=== Try it ===
Find the line with "sampleTempIn (u.workOf s)" in the listing below. Write it out exactly, along with every later line up to the final one.
+++ Available records +++
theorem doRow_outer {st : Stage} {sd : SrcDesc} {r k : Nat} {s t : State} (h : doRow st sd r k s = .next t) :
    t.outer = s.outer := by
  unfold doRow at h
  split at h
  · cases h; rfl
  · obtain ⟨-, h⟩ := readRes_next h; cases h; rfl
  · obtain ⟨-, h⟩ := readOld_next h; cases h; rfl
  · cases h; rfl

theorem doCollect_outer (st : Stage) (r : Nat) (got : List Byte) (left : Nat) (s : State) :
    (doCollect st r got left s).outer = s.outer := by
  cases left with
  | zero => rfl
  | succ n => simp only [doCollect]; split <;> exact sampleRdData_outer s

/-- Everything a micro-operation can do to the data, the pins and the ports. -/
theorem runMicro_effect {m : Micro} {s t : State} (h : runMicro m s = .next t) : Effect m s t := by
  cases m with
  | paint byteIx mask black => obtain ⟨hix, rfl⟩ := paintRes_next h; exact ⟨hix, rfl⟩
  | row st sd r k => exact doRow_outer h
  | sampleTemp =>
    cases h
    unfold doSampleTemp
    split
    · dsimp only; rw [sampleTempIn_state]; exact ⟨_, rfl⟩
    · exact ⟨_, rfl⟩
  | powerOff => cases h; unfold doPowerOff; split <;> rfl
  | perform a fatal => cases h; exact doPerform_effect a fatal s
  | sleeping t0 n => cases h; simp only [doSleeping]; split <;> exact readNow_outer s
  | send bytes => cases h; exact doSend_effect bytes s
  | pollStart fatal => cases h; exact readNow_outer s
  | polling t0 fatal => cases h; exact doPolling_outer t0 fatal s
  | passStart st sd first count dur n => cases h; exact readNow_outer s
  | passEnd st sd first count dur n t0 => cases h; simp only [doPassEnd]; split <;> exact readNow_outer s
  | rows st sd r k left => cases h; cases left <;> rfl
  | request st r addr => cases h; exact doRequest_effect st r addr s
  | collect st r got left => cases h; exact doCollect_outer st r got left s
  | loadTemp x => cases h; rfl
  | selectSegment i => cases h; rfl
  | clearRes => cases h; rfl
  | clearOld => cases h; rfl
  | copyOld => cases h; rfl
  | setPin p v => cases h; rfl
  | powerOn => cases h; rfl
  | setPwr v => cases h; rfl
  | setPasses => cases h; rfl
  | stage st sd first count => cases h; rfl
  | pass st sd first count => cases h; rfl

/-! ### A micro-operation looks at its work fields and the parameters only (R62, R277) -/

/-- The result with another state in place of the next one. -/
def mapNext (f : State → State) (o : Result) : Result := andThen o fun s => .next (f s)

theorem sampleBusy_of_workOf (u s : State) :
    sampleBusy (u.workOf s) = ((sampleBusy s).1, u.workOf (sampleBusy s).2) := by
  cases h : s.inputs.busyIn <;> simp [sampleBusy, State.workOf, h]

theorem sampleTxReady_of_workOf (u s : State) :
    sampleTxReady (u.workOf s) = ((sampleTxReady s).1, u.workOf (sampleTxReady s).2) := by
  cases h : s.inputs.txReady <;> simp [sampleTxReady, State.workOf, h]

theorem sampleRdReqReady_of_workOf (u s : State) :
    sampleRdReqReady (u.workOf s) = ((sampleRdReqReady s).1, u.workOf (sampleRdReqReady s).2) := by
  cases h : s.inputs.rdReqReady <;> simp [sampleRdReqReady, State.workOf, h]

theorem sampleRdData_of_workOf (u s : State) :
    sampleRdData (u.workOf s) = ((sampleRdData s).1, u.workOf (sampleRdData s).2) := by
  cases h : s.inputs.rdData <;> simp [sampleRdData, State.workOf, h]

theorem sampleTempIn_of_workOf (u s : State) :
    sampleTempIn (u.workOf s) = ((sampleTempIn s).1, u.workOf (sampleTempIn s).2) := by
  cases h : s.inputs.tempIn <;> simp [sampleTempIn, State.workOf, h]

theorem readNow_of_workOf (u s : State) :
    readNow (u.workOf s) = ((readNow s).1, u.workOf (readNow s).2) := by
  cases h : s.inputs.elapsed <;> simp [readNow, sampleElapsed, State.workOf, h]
+++
=== Answer to this exercise ===
    sampleTempIn (u.workOf s) = ((sampleTempIn s).1, u.workOf (sampleTempIn s).2) := by
  cases h : s.inputs.tempIn <;> simp [sampleTempIn, State.workOf, h]

theorem readNow_of_workOf (u s : State) :
    readNow (u.workOf s) = ((readNow s).1, u.workOf (readNow s).2) := by
  cases h : s.inputs.elapsed <;> simp [readNow, sampleElapsed, State.workOf, h]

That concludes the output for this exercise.